Psychology professor Dr. Christopher Ferguson, author of the study from Stetson University, US, says his findings go some way to explaining why people have different opinions about the effect of video games and suggests many of the reasons come down to generational issues. For parents, one way to close this gap is speaking to children and testing out the games themselves.

As long as video games have existed, people have thought about and studied their effect on behavior. But thirty years of research hasn’t fully answered the question of whether playing games causes harm and people still have conflicting opinions about the topic. Two experts – for example clinicians – can look at the same data and draw the opposite conclusion, so Dr. Ferguson wanted to understand what factors affect their opinions.

In the study he analyzes the opinions of 109 clinicians who work with children and families to see whether they believe video games are a problem for society.. Overall, there is no agreement – only 39.5% of clinicians think playing video games causes violent behaviour.

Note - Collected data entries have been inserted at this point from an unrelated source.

/-- Two harts agree but for the reservation. -/
def Hart.SameBut (h k : Hart) : Prop := ∃ r, k = { h with reservation := r }

theorem Hart.SameBut.refl (h : Hart) : h.SameBut h := ⟨h.reservation, rfl⟩

theorem Hart.SameBut.trans {h k l : Hart} : h.SameBut k → k.SameBut l → h.SameBut l := by
  rintro ⟨_, rfl⟩ ⟨r, rfl⟩
  exact ⟨r, rfl⟩

theorem Hart.SameBut.region {h k : Hart} (e : h.SameBut k) : k.region = h.region := by
  obtain ⟨_, rfl⟩ := e
  rfl

/-- The parts of the machine that traffic to memory never touches. -/
def State.still (s : State) :=
  (s.saved, s.sched, s.eventTurn, s.outbox, s.slots, s.acc, s.scales, s.quads, s.cores, s.barriers, s.shuttle, s.tenants,
    s.oruIn, s.windows, s.xred, s.pushes, s.loom)

/-- What traffic to memory can do from s to t. -/
structure State.Traffic (s t : State) : Prop where
  still : t.still = s.still
  pkg : Safety.SameRegisters s.pkg t.pkg
  mem : s.mem.wf = true → t.mem.wf = true
  lstore : s.lstore.wf = true → t.lstore.wf = true
  ctxs : Sparse.wf (fun _ => Ctx.none) s.ctxs = true → Sparse.wf (fun _ => Ctx.none) t.ctxs = true
  hart : s.hart.region = none → s.hart.SameBut t.hart

namespace State.Traffic

theorem refl (s : State) : s.Traffic s := ⟨rfl, rfl, id, id, id, fun _ => .refl _⟩

theorem trans {s t u : State} (h : s.Traffic t) (k : t.Traffic u) : s.Traffic u :=
  ⟨k.still.trans h.still, sameRegisters_trans h.pkg k.pkg, fun x => k.mem (h.mem x), fun x => k.lstore (h.lstore x), fun x => k.ctxs (h.ctxs x),
    fun x => (h.hart x).trans (k.hart ((h.hart x).region.trans x))⟩

/-- A change of none of the parts that matter. -/
theorem of_eq {s t : State} (h : t.still = s.still) (hp : Safety.SameRegisters s.pkg t.pkg) (hm : t.mem = s.mem) (hl : t.lstore = s.lstore) (hc : t.ctxs = s.ctxs)
    (hh : t.hart = s.hart) : s.Traffic t :=
  ⟨h, hp, fun x => hm ▸ x, fun x => hl ▸ x, fun x => hc ▸ x, fun _ => hh ▸ .refl _⟩

theorem ite {s t u : State} {p : Prop} [Decidable p] (ht : s.Traffic t) (hu : s.Traffic u) : s.Traffic (if p then t else u) := by
  split
  · exact ht
  · exact hu

theorem foldl {α : Type} {f : State → α → State} (hf : ∀ (t : State) (a : α), t.Traffic (f t a)) (l : List α) (s : State) :
    s.Traffic (l.foldl f s) := by
  induction l generalizing s with
  | nil => exact refl s
  | cons a l ih => exact (hf s a).trans (ih _)

/-- A change of what the caches hold, or of what is poisoned. -/
theorem onPkg (s : State) (f : Pkg → Pkg) (hf : Safety.SameRegisters s.pkg (f s.pkg)) : s.Traffic (s.onPkg f) :=
  of_eq rfl hf rfl rfl rfl rfl

theorem onCtx (s : State) (c : BitVec 12) (f : Ctx → Ctx) : s.Traffic (s.onCtx c f) :=
  ⟨rfl, rfl, id, id, fun h => Sparse.wf_set h _ _, fun _ => .refl _⟩

theorem count (s : State) (c : BitVec 12) (n i k : Nat) : s.Traffic (s.count c n i k) := onCtx s c _

theorem fresh (s : State) : s.Traffic s.fresh := of_eq rfl rfl rfl rfl rfl rfl

/-- A change of some hart's fields, of no hart with that name outside regions. -/
theorem update (s : State) (id : AgentId) (f : Hart → Hart) (h : s.hart.id = id → s.hart.region ≠ none) :
    s.Traffic (s.update id f) :=
  ⟨rfl, rfl, fun x => x, fun x => x, fun x => x, fun hn => by
    have : s.hart.id ≠ id := fun e => h e hn
    simp [this, Hart.SameBut.refl]⟩

end State.Traffic

open State (Traffic)

/-! Caches and directories. -/

theorem State.dropTileLine_traffic (s : State) (l : TileLine) : s.Traffic (s.dropTileLine l) := by
  have h := Traffic.onPkg s (fun p => { p with tileCache := p.tileCache.filter fun k => decide (k.line ≠ l.line) }) rfl
  unfold State.dropTileLine
  exact .ite (h.trans (.onCtx _ _ _)) h

theorem State.tileRoom_traffic (s : State) (d : Nat) : s.Traffic (s.tileRoom d) := by
  unfold State.tileRoom
  refine .ite (.refl _) ?_
  dsimp only
  split
  · exact (Traffic.fresh s).trans (State.dropTileLine_traffic _ _)
  · exact .refl _

theorem State.fileLine_traffic (s : State) (t : Tile) (l : Nat) (a : Bool) : s.Traffic (s.fileLine t l a) := by
  unfold State.fileLine
  refine .ite (.ite (.count _ _ _ _ _) (.refl _)) ?_
  exact ((State.tileRoom_traffic s _).trans (.onPkg _ _ (by rfl))).trans (.count _ _ _ _ _)

theorem State.writeBack_traffic (s : State) (l : Nat) (t : Option Tile) : s.Traffic (s.writeBack l t) := by
  unfold State.writeBack
  dsimp only
  refine .ite (.onPkg _ _ (by rfl)) ?_
  split
  · exact .ite ((State.tileRoom_traffic s _).trans (.onPkg _ _ (by rfl))) (.refl _)
  · exact .refl _

theorem State.setDir_traffic (s : State) (d : DirLine) : s.Traffic (s.setDir d) := .onPkg _ _ (by rfl)

theorem State.useSlices_traffic (s : State) (c : Option (BitVec 12)) (ks : List Nat) : s.Traffic (s.useSlices c ks) := by
  refine .foldl (fun t k => ?_) ks s
  extract_lets t1 t2
  have h1 : t.Traffic t1 := .onPkg _ _ (by rfl)
  have h2 : t.Traffic t2 := h1.trans (.onPkg _ _ (by rfl))
  refine .ite h1 ?_
  split
  · exact h2.trans (.count _ _ _ _ _)
  · exact h2

theorem State.leaveL2_traffic (s : State) (die : Nat) (d : DirLine) : s.Traffic (s.leaveL2 die d) := by
  unfold State.leaveL2
  exact .ite ((State.setDir_traffic _ _).trans (State.writeBack_traffic _ _ _)) (State.setDir_traffic _ _)

theorem State.l2Room_traffic (s : State) (d l : Nat) : s.Traffic (s.l2Room d l) := by
  unfold State.l2Room
  dsimp only
  refine .ite (.refl _) ?_
  split
  · exact (Traffic.fresh s).trans (State.leaveL2_traffic _ _ _)
  · exact .ite (.refl _) (State.leaveL2_traffic _ _ _)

Most of the clinicians surveyed who have a hostile view towards video games are older and the majority of the clinicians surveyed are not gamers, reporting that they played zero hours of video games a week in the last six months. Dr. Ferguson says there is a generational effect at play.

“Older people who are parents or grandparents don’t tend to use new media, such as video games, and they often only see clips of its worst examples, so they believe there is some potential to cause harm,” said Dr. Ferguson. “The young people who use the new media don’t buy into this, but no one listens to them because they’re kids.”

Dr. Ferguson suggests that to minimize the generation gap effect, parents could talk to their children about video games, and even try them out. “Ask kids why they like playing these games, and play them yourself,” he suggests. “Direct experience will give you much better insight than a 20 second clip on Fox News.”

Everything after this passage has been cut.